= Coopetition =

Neologism for cooperative competition

Coopetition (also spelled co-opetition, coopertition or co-opertition) is a concept in which firms or individuals engage in both cooperation and competition simultaneously. It describes situations where competing entities work together toward a common goal or share resources while still maintaining competitive interests in other areas. The term is a portmanteau of "cooperation" and "competition".

In business strategy, coopetition can involve companies collaborating in areas like research and development, standard-setting, or supply chain management—while competing in product offerings or market share. For example, two technology firms might jointly develop a new platform standard while continuing to compete in the end-user market. Coopetition can occur at both the inter-organizational level, where companies partner with competitors, and the intra-organizational level, where departments or teams within the same organization both collaborate and compete for resources or influence.

The concept is rooted in game theory, particularly in models that go beyond purely competitive (non-cooperative) or purely collaborative games. Foundational ideas were introduced in the 1944 book Theory of Games and Economic Behavior by John von Neumann and Oskar Morgenstern, and further developed in the work of John Forbes Nash.

==Overview==
The concept and term coopetition and its variants have been re-coined several times in history.
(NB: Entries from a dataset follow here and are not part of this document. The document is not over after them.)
/-- In a receive phase the peripheral supplies the byte. -/
theorem Platform.afterAll_receive_of_settled (hd : doneFlag v = true) :
    (settled a r k m x d).afterAll (conditionTrace (controlWord recvNackBits true) v).reverse =
      (settled a r k m x none).supplyByte := by
  refine (Platform.afterAll_phase (settled a r k m x d) rfl rfl hd).trans ?_
  cases m <;> rfl

theorem addressByte_read_ne_write (a : DevAddr) : addressByte a true ≠ addressByte a false := by
  intro h
  have hbit := congrArg (·.getLsbD 0) h
  simp only [addressByte, BitVec.getLsbD_append] at hbit
  simp at hbit

theorem Platform.takeByte_writeAddress :
    (settled a r k .addressing x d).takeByte (addressByte a false) = settled a r k .pointer x d := by
  simp [takeByte, settled]

theorem Platform.takeByte_readAddress :
    (settled a r k .addressing x d).takeByte (addressByte a true) = settled a r k .supplying x d := by
  simp [takeByte, settled, addressByte_read_ne_write]

theorem Platform.takeByte_pointer : (settled a r k .pointer x d).takeByte b = settled a r (some b) .storing x d := rfl

theorem Platform.takeByte_storing {i : Byte} :
    (settled a r (some i) .storing x d).takeByte b =
      settled a (fun j => if j = i then some b else r j) (some (i + 1)) .storing x d := rfl

theorem Platform.supplyByte_supplying {i : Byte} :
    (settled a r (some i) .supplying x d).supplyByte = settled a r (some (i + 1)) .supplying x (r i) := rfl

end

/-- After a `WRITE_BYTE` that succeeded the peripheral's register holds the byte. -/
theorem Platform.afterAll_writeByteTrace (p : Platform) (reg b : Byte) {p₁ p₂ p₃ p₄ p₅ : Byte}
    (hd : allDone [p₁, p₂, p₃, p₄, p₅]) :
    ∃ r k m x, r reg = some b ∧
      p.afterAll (writeByteTrace true p.address reg b p₁ p₂ p₃ p₄ p₅).reverse = settled p.address r k m x none := by
  simp only [allDone, List.forall_mem_cons] at hd
  obtain ⟨hd₁, hd₂, hd₃, hd₄, hd₅, -⟩ := hd
  obtain ⟨r, k, hstart⟩ := p.afterAll_first_start hd₁
  refine ⟨fun j => if j = reg then some b else r j, some (reg + 1), .released, b, if_pos rfl, ?_⟩
  simp only [writeByteTrace, List.reverse_append, Platform.afterAll_append, hstart, afterAll_send_of_settled, hd₂, hd₃,
    hd₄, hd₅, takeByte_writeAddress, takeByte_pointer, takeByte_storing, afterAll_stop_of_settled]

/-- The receive phase of a `READ_BYTE` leaves in `DATA` what the peripheral's register holds. -/
theorem Platform.afterAll_readByteTraceToReceive {a : DevAddr} {r : Byte → Option Byte} {k d : Option Byte}
    {m : BusMode} {x : Byte} (reg : Byte) {p₁ p₂ p₃ p₄ p₅ p₆ : Byte} (hd : allDone [p₁, p₂, p₃, p₄, p₅, p₆]) :
    (settled a r k m x d).afterAll (readByteTraceToReceive true a reg p₁ p₂ p₃ p₄ p₅ p₆).reverse =
      settled a r (some (reg + 1)) .supplying (addressByte a true) (r reg) := by
  simp only [allDone, List.forall_mem_cons] at hd
  obtain ⟨hd₁, hd₂, hd₃, hd₄, hd₅, hd₆, -⟩ := hd
  simp only [readByteTraceToReceive, List.reverse_append, Platform.afterAll_append, afterAll_start_of_settled,
    afterAll_send_of_settled, afterAll_receive_of_settled, hd₁, hd₂, hd₃, hd₄, hd₅, hd₆, takeByte_writeAddress,
    takeByte_pointer, takeByte_readAddress, supplyByte_supplying]

/-- A settled platform that has received a byte allows no other in `DATA`. -/
theorem Platform.eq_of_settled_allows_data {a : DevAddr} {r : Byte → Option Byte} {k : Option Byte} {m : BusMode}
    {x b v : Byte} (h : (settled a r k m x (some b)).allows (.read .data v) = true) : v = b := by
  simpa [Platform.allows, settled] using h

/-- The echo on the platform's side: if the accesses of the two commands keep the contract, the byte fetched is the byte
sent. -/
theorem Platform.readByte_echoes (p : Platform) {reg b d p₁ p₂ p₃ p₄ p₅ q₁ q₂ q₃ q₄ q₅ q₆ q₇ : Byte}
    (hp : allDone [p₁, p₂, p₃, p₄, p₅]) (hq : allDone [q₁, q₂, q₃, q₄, q₅, q₆])
    (hc : p.conforms (readByteTrace true p.address reg d q₁ q₂ q₃ q₄ q₅ q₆ q₇ ++
      writeByteTrace true p.address reg b p₁ p₂ p₃ p₄ p₅).reverse = true) : d = b := by
  obtain ⟨r, k, m, x, hr, hw⟩ := p.afterAll_writeByteTrace reg b hp
  have hfetch : (readByteTrace true p.address reg d q₁ q₂ q₃ q₄ q₅ q₆ q₇ ++
      writeByteTrace true p.address reg b p₁ p₂ p₃ p₄ p₅).reverse =
      ((writeByteTrace true p.address reg b p₁ p₂ p₃ p₄ p₅).reverse ++
        (readByteTraceToReceive true p.address reg q₁ q₂ q₃ q₄ q₅ q₆).reverse) ++
      .read .data d :: (conditionTrace (controlWord stopBits true) q₇).reverse := by
    simp [readByteTrace]
  rw [hfetch] at hc
  have ha := Platform.allows_of_conforms hc
  rw [Platform.afterAll_append, hw, afterAll_readByteTraceToReceive reg hq, hr] at ha
  exact eq_of_settled_allows_data ha

/-- Settles O37: the runs of the two commands are known access by access, and on the platform those accesses store the
byte and then supply it. -/
theorem writeThenReadEchoes : Obligations.WriteThenReadEchoes := by
  unfold Obligations.WriteThenReadEchoes
  intro s p reg b d ps qs rest q hen hph hi hps hqs hdps hdqs hdq ha
  obtain ⟨p₁, p₂, p₃, p₄, p₅, rfl⟩ : ∃ p₁ p₂ p₃ p₄ p₅, ps = [p₁, p₂, p₃, p₄, p₅] := by
    match ps, hps with
    | [p₁, p₂, p₃, p₄, p₅], _ => exact ⟨p₁, p₂, p₃, p₄, p₅, rfl⟩
  obtain ⟨q₁, q₂, q₃, q₄, q₅, q₆, rfl⟩ : ∃ q₁ q₂ q₃ q₄ q₅ q₆, qs = [q₁, q₂, q₃, q₄, q₅, q₆] := by
    match qs, hqs with
    | [q₁, q₂, q₃, q₄, q₅, q₆], _ => exact ⟨q₁, q₂, q₃, q₄, q₅, q₆, rfl⟩
  have hdq : allDone ([q₁, q₂, q₃, q₄, q₅, q₆] ++ [q]) := by
    simpa [allDone, or_imp, forall_and, hdq] using hdqs
  refine ⟨_, _, _, _, readByteTrace true p.address reg d q₁ q₂ q₃ q₄ q₅ q₆ q ++
      writeByteTrace true p.address reg b p₁ p₂ p₃ p₄ p₅, exec_command_of_idle rfl hph, stepN_writeByte hi ha hdps,
    exec_command_of_idle rfl rfl, stepN_readByte hi rfl hdq, rfl, rfl, ?_, p.readByte_echoes hdps hdqs⟩
  simp [hen]

end Sys2Proof.Machine

namespace Sys2Proof.Machine

/-! ### The rows of the command words (30_encoding.md R114, R115) -/

section
variable {w : Word}

theorem matches32_iff {mask pattern : Word} : matches32 w mask pattern = true ↔ w &&& mask = pattern := by
  simp [matches32]

/-- Every row's mask covers the opcode, so a word that matches one row matches no row of another opcode. -/
theorem matches32_other_opcode {mask pattern mask' pattern' : Word} (h : matches32 w mask pattern = true)
    (hm : mask.extractLsb' 28 4 = BitVec.allOnes 4) (hm' : mask'.extractLsb' 28 4 = BitVec.allOnes 4)
    (hne : pattern.extractLsb' 28 4 ≠ pattern'.extractLsb' 28 4) : matches32 w mask' pattern' = false := by
  rw [Bool.eq_false_iff]
  intro h'
  exact hne ((extractLsb'_of_matches h 28 4 hm).symm.trans (extractLsb'_of_matches h' 28 4 hm'))

theorem decodeCommand_of_init_row (h : w &&& 0xFFFFFF00#32 = 0x10000000#32) :
    decodeCommand w = .ok (.init (argField w)) := by
  simp [decodeCommand, matches32_iff.mpr h]

theorem decodeCommand_of_writeByte_row (h : w &&& 0xF8000F00#32 = 0x20000000#32) :
    decodeCommand w = .ok (.writeByte (devField w) (regField w) (argField w)) := by
  have hm := matches32_iff.mpr h
  simp [decodeCommand, hm, matches32_other_opcode hm]

theorem decodeCommand_of_writeBytes_row (h : w &&& 0xF8000F00#32 = 0x30000000#32) :
    decodeCommand w = .ok (.writeBytes (devField w) (regField w) (argField w)) := by
  have hm := matches32_iff.mpr h
  simp [decodeCommand, hm, matches32_other_opcode hm]

theorem decodeCommand_of_readByte_row (h : w &&& 0xF8000FFF#32 = 0x40000000#32) :
    decodeCommand w = .ok (.readByte (devField w) (regField w)) := by
  have hm := matches32_iff.mpr h
  simp [decodeCommand, hm, matches32_other_opcode hm]

theorem decodeCommand_of_readBytes_row (h : w &&& 0xF8000F00#32 = 0x50000000#32) :
    decodeCommand w = .ok (.readBytes (devField w) (regField w) (argField w)) := by
  have hm := matches32_iff.mpr h
  simp [decodeCommand, hm, matches32_other_opcode hm]

end

/-- The word satisfies the mask and match of the command's row; a phase action has no such row. -/
def satisfiesRowOf (w : Word) : Instr → Prop
  | .init _ => w &&& 0xFFFFFF00#32 = 0x10000000#32
  | .writeByte _ _ _ => w &&& 0xF8000F00#32 = 0x20000000#32
  | .writeBytes _ _ _ => w &&& 0xF8000F00#32 = 0x30000000#32
  | .readByte _ _ => w &&& 0xF8000FFF#32 = 0x40000000#32
  | .readBytes _ _ _ => w &&& 0xF8000F00#32 = 0x50000000#32
  | .start _ | .rstart _ | .send _ | .recvAck _ | .recvNack _ | .stop _ | .enable => False

theorem satisfiesRowOf_of_decodeCommand {w : Word} {i : Instr} (h : decodeCommand w = .ok i) :
    satisfiesRowOf w i := by
  rcases decodeCommand_cases h with ⟨hm, rfl⟩ | ⟨hm, rfl⟩ | ⟨hm, rfl⟩ | ⟨hm, rfl⟩ | ⟨hm, rfl⟩ <;>
    exact matches32_iff.mp hm

/-! ### The keys of the control words (30_encoding.md R116 to R120) -/

/-- A key is its upper eight bits and its `EN` bit. -/
theorem key_eq_append_en (k : Key) : k.extractLsb' 1 8 ++ BitVec.ofBool (k.getLsbD 0) = k := by
  apply BitVec.eq_of_getLsbD_eq; intro i hi
  simp only [BitVec.getLsbD_append, BitVec.getLsbD_extractLsb']
  interval_cases i <;> simp

/-- An action's row fixes every bit of the key but `EN`. -/
theorem keyWord_of_row {k : Key} {own go ack rd sto sta : Bool}
    (h : matches9 k 0x1FE#9 (keyWord own go ack rd sto sta false) = true) :
    keyWord own go ack rd sto sta (k.getLsbD 0) = k := by
  have hand : k &&& 0x1FE#9 = keyWord own go ack rd sto sta false := by simpa [matches9] using h
  have hupper : k.extractLsb' 1 8 = (keyWord own go ack rd sto sta false).extractLsb' 1 8 := by
    rw [← hand, BitVec.extractLsb'_and, show (0x1FE#9).extractLsb' 1 8 = BitVec.allOnes 8 from rfl, BitVec.and_allOnes]
  have hk := key_eq_append_en k
  rw [hupper, keyWord, BitVec.extractLsb'_append_eq_left] at hk
  exact hk

/-- The seven rows of R118 and R119. -/
theorem decodeKey_cases {k : Key} {i : Instr} (h : decodeKey k = .ok i) :
    (matches9 k 0x1FE#9 0x082#9 = true ∧ i = .start (k.getLsbD 0)) ∨
    (matches9 k 0x1FE#9 0x182#9 = true ∧ i = .rstart (k.getLsbD 0)) ∨
    (matches9 k 0x1FE#9 0x180#9 = true ∧ i = .send (k.getLsbD 0)) ∨
    (matches9 k 0x1FE#9 0x198#9 = true ∧ i = .recvAck (k.getLsbD 0)) ∨
    (matches9 k 0x1FE#9 0x188#9 = true ∧ i = .recvNack (k.getLsbD 0)) ∨
    (matches9 k 0x1FE#9 0x184#9 = true ∧ i = .stop (k.getLsbD 0)) ∨
    (matches9 k 0x1FF#9 0x001#9 = true ∧ i = .enable) := by
  unfold decodeKey at h
  repeat' split at h
  all_goals simp_all

/-! ### The two round trips -/

theorem encode_command {i : Instr} {o : Opcode} {d : DevAddr} {r a : Byte} (h : commandFields? i = some (o, d, r, a)) :
    encode i = .command (commandWord o.code d r a) := by
  cases i <;> cases h <;> rfl

theorem decode_encode (i : Instr) : decode (encode i) = .ok i := by
  cases i with
  | init div =>
    simpa only [decode, encode, argField_commandWord] using
      decodeCommand_of_init_row (commandWord_and_initMask 1#4 0#7 0#8 div)
  | writeByte dev reg data =>
    simpa only [decode, encode, devField_commandWord, regField_commandWord, argField_commandWord] using
      decodeCommand_of_writeByte_row (commandWord_and_mask 2#4 dev reg data)
  | writeBytes dev reg count =>
    simpa only [decode, encode, devField_commandWord, regField_commandWord, argField_commandWord] using
      decodeCommand_of_writeBytes_row (commandWord_and_mask 3#4 dev reg count)
  | readByte dev reg =>
    simpa only [decode, encode, devField_commandWord, regField_commandWord] using
      decodeCommand_of_readByte_row (commandWord_and_readByteMask 4#4 dev reg 0#8)
  | readBytes dev reg count =>
    simpa only [decode, encode, devField_commandWord, regField_commandWord, argField_commandWord] using
      decodeCommand_of_readBytes_row (commandWord_and_mask 5#4 dev reg count)
  | enable => rfl
  -- an action's key has one free bit
  | start e | rstart e | send e | recvAck e | recvNack e | stop e => cases e <;> rfl

theorem encode_of_decodeCommand {w : Word} {i : Instr} (h : decodeCommand w = .ok i) : encode i = .command w := by
  obtain ⟨⟨o, d, r, a⟩, hf⟩ := decodeCommand_fields h
  rw [encode_command hf, commandWord_of_decodeCommand h hf]

theorem encode_of_decodeKey {k : Key} {i : Instr} (h : decodeKey k = .ok i) : encode i = .key k := by
  rcases decodeKey_cases h with ⟨hm, rfl⟩ | ⟨hm, rfl⟩ | ⟨hm, rfl⟩ | ⟨hm, rfl⟩ | ⟨hm, rfl⟩ | ⟨hm, rfl⟩ | ⟨hm, rfl⟩
  -- the six action rows leave `EN` free, and `ENABLE` is matched in full
  iterate 6 · exact congrArg Encoded.key (keyWord_of_row hm)
  · have hand : k &&& BitVec.allOnes 9 = 0x001#9 := by simpa [matches9] using hm
    rw [BitVec.and_allOnes] at hand
    rw [hand]; rfl

/-- Settles O1: an encoded command satisfies its row and has its operands in its fields, and a key has its row's bits. -/
theorem decodeEncodeAgree : Obligations.DecodeEncodeAgree := fun i _ => decode_encode i

/-- Settles O2: the decoder's rows fix every bit of a word that no operand of the instruction holds. -/
theorem encodeDecodeAgree : Obligations.EncodeDecodeAgree := by
  unfold Obligations.EncodeDecodeAgree
  rintro (w | k) i h
  · exact encode_of_decodeCommand h
  · exact encode_of_decodeKey h

/-- Settles O3: a word that satisfies a row decodes by it, one that decodes satisfies the row of its instruction, and
so a word is refused where no row is satisfied. -/
theorem commandRowsDecideDecoding : Obligations.CommandRowsDecideDecoding := by
  unfold Obligations.CommandRowsDecideDecoding
  refine fun w => ⟨⟨fun h => ⟨_, decodeCommand_of_init_row h⟩, ?init⟩,
    ⟨fun h => ⟨_, _, _, decodeCommand_of_writeByte_row h⟩, ?writeByte⟩,
    ⟨fun h => ⟨_, _, _, decodeCommand_of_writeBytes_row h⟩, ?writeBytes⟩,
    ⟨fun h => ⟨_, _, decodeCommand_of_readByte_row h⟩, ?readByte⟩,
    ⟨fun h => ⟨_, _, _, decodeCommand_of_readBytes_row h⟩, ?readBytes⟩, ?refused, ?noRow⟩
  case init => exact fun ⟨_, h⟩ => satisfiesRowOf_of_decodeCommand h
  case writeByte | writeBytes | readBytes => exact fun ⟨_, _, _, h⟩ => satisfiesRowOf_of_decodeCommand h
  case readByte => exact fun ⟨_, _, h⟩ => satisfiesRowOf_of_decodeCommand h
  case refused =>
    rintro ⟨e, he⟩
    have notOk (i : Instr) (h : decodeCommand w = .ok i) : False := by simp [he] at h
    exact ⟨fun h => notOk _ (decodeCommand_of_init_row h), fun h => notOk _ (decodeCommand_of_writeByte_row h),
      fun h => notOk _ (decodeCommand_of_writeBytes_row h), fun h => notOk _ (decodeCommand_of_readByte_row h),
      fun h => notOk _ (decodeCommand_of_readBytes_row h)⟩
  case noRow =>
    rintro ⟨hinit, hwriteByte, hwriteBytes, hreadByte, hreadBytes⟩
    cases hd : decodeCommand w with
    | error e => exact ⟨e, rfl⟩
    | ok i =>
      have hrow := satisfiesRowOf_of_decodeCommand hd
      cases i with
      | init => exact absurd hrow hinit
      | writeByte => exact absurd hrow hwriteByte
      | writeBytes => exact absurd hrow hwriteBytes
      | readByte => exact absurd hrow hreadByte
      | readBytes => exact absurd hrow hreadBytes
      | start | rstart | send | recvAck | recvNack | stop | enable => exact hrow.elim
The concept appeared as early as 1913, being used to describe the relationships among proximate independent dealers of the Sealshipt Oyster System, who were instructed to cooperate for the benefit of the system while competing with each other for customers in the same city.

=== Inter-organizational ===
The term and the ideas around co-opetition gained wide attention within the business community after the publication in 1996 of the book by Brandenberger and Nalebuff bearing the same title. Until today this remains the reference work for both researchers and practitioners alike.
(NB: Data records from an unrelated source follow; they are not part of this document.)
-- ==== Sys2Proof/Machine/ConfigCheck.lean ====
section
/-! DEFINITION. `ConfigValid` (00_scope.md R9) and the reference test configuration `CFG_T` (R10). The upper bounds
`2^W - 1` hold by the width of the fields. -/

namespace Sys2Proof.Machine

/-- R9 V1. -/
def configV1 {w : Nat} (c : Cfg w) : Bool :=
  decide (2 ≤ c.pwmPeriod.toNat) && decide (1 ≤ c.rampDc.toNat) && decide (c.rampDc.toNat < c.pwmPeriod.toNat)
    && decide (1 ≤ c.runDc.toNat) && decide (c.runDc.toNat < c.pwmPeriod.toNat)

/-- R9 V2. -/
def configV2 {w : Nat} (c : Cfg w) : Bool :=
  decide (1 ≤ c.maxSpdTm.toNat) && decide (c.maxSpdTm.toNat ≤ c.handoffTm.toNat)
    && decide (c.handoffTm.toNat < c.loSpdTm.toNat)

/-- R9 V3. -/
def configV3 {w : Nat} (c : Cfg w) : Bool := decide (c.rampStepTmMin.toNat ≤ c.rampStepTmStart.toNat)

/-- R9 V4. -/
def configV4 {w : Nat} (c : Cfg w) : Bool := tableValid c.sectorTable c.driveMode

/-- `ConfigValid(Cfg)` (R9). -/
def configValid {w : Nat} (c : Cfg w) : Bool := configV1 c && configV2 c && configV3 c && configV4 c

/-- `CFG_T` (R10): the test configuration of 95_test_vectors.md, not the hardware's configuration. -/
def cfgT : Cfg 16 where
  pwmPeriod := 250
  loSpdTm := 512
  handoffTm := 80
  maxSpdTm := 40
  rampStepTmStart := 8
  rampStepTmMin := 1
  rampDc := 50
  runDc := 75
  rampMode := .geometric
  tickModel := .counted
  driveMode := .asymRail
  manualMode := false
  sectorTable := defaultTable .asymRail

end Sys2Proof.Machine
end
Giovanni Battista Dagnino and Giovanna Padula's conceptualized in their conference paper (2002) that, at the inter-organisational level, coopetition occurs when companies interact with partial congruence of interests. They cooperate with each other to reach a higher value creation, if compared to the value created without interaction, and struggle to achieve a competitive advantage.
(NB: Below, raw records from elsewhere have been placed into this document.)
-- ==== Sys2Proof/Machine/SpeedAdjust.lean ====
section
/-! DEFINITION. The speed-adjustment interface (44_speed_adjust.md): the meanings of SPEED_INC, SPEED_DEC and
SET_MANUAL_DUTY. -/

namespace Sys2Proof.Machine

variable {w : Nat}

/-- SPEED_INC (R240): shortens the period by 1, not below `MAX_SPD_TM`. -/
def speedInc (c : Cfg w) (s : Regs w) : Regs w :=
  match s.motorState with
  | .off => start c s
  | .rampup => s
  | .on => if c.maxSpdTm < s.period then s.setPeriod (s.period - 1) else s

/-- SPEED_DEC (R241): lengthens the period by 1, not above `BLDC_OL_TM_LO_SPD`. -/
def speedDec (c : Cfg w) (s : Regs w) : Regs w :=
  match s.motorState with
  | .off => start c s
  | .rampup => s
  | .on => if s.period < c.loSpdTm then s.setPeriod (s.period + 1) else s

/-- SET_MANUAL_DUTY (R242). -/
def setManualDuty (value : BitVec w) (c : Cfg w) (s : Regs w) : Regs w := s.setManualDuty (clampDuty c value)

/-- The meaning of SPEED_INC (R240). -/
def execSpeedInc (s : State) : Host.Outcome State Fault Refusal := .next (s.update speedInc)

/-- The meaning of SPEED_DEC (R241). -/
def execSpeedDec (s : State) : Host.Outcome State Fault Refusal := .next (s.update speedDec)

/-- The meaning of SET_MANUAL_DUTY (R242). -/
def execSetManualDuty (value : Word) (s : State) : Host.Outcome State Fault Refusal := .next (s.update (setManualDuty value))

end Sys2Proof.Machine
end

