-- ==== Sys2Proof/Machine/CommandStep.lean ====
section
/-! DEFINITION. A step of the core proper (00_scope.md R13): a function of a command word and the registers, with `W` and
`Cfg` as its arguments (R8, 20_memory.md R75), for any `W`. -/

namespace Sys2Proof.Machine

/-- The opcode of a command word (30_encoding.md R101). -/
def cmdOpcode {w : Nat} (cmd : BitVec (w + 3)) : BitVec 3 := cmd.extractLsb' 0 3

/-- The operand of a command word (30_encoding.md R101, R102). -/
def cmdOperand {w : Nat} (cmd : BitVec (w + 3)) : BitVec w := cmd.extractLsb' 3 w

/-- One step of the core: the opcode map (R103, R104) over the commands' rules. The directives it emits are those it appends
to the stream. -/
def coreStep {w : Nat} (c : Cfg w) (cmd : BitVec (w + 3)) (s : Regs w) : Regs w :=
  match (cmdOpcode cmd).toNat with
  | 1 => tick c s
  | 2 => stop s
  | 3 => speedInc c s
  | 4 => speedDec c s
  | 5 => setManualDuty (cmdOperand cmd) c s
  | _ => s

/-- A program: command words, first to last (R106). -/
def coreRun {w : Nat} (c : Cfg w) : List (BitVec (w + 3)) → Regs w → Regs w
  | [], s => s
  | cmd :: cmds, s => coreRun c cmds (coreStep c cmd s)

end Sys2Proof.Machine
end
Often coopetition takes place when companies that are in the same market work together in the exploration of knowledge and research of new products, at the same time that they compete for the market-share of their products and in the exploitation of the knowledge created. In this case, the interactions occur simultaneously and in different levels in the value chain. This is the case in the arrangement between PSA Peugeot Citroën and Toyota to share components for a new city car—simultaneously sold as the Peugeot 107, the Toyota Aygo, and the Citroën C1, where companies save money on shared costs while remaining fiercely competitive in other areas.

Several advantages can be foreseen, such as cost reductions, resources complementarity and technological transfer. Some difficulties also exist, such as distribution of control, equity in risk, complementary needs and trust.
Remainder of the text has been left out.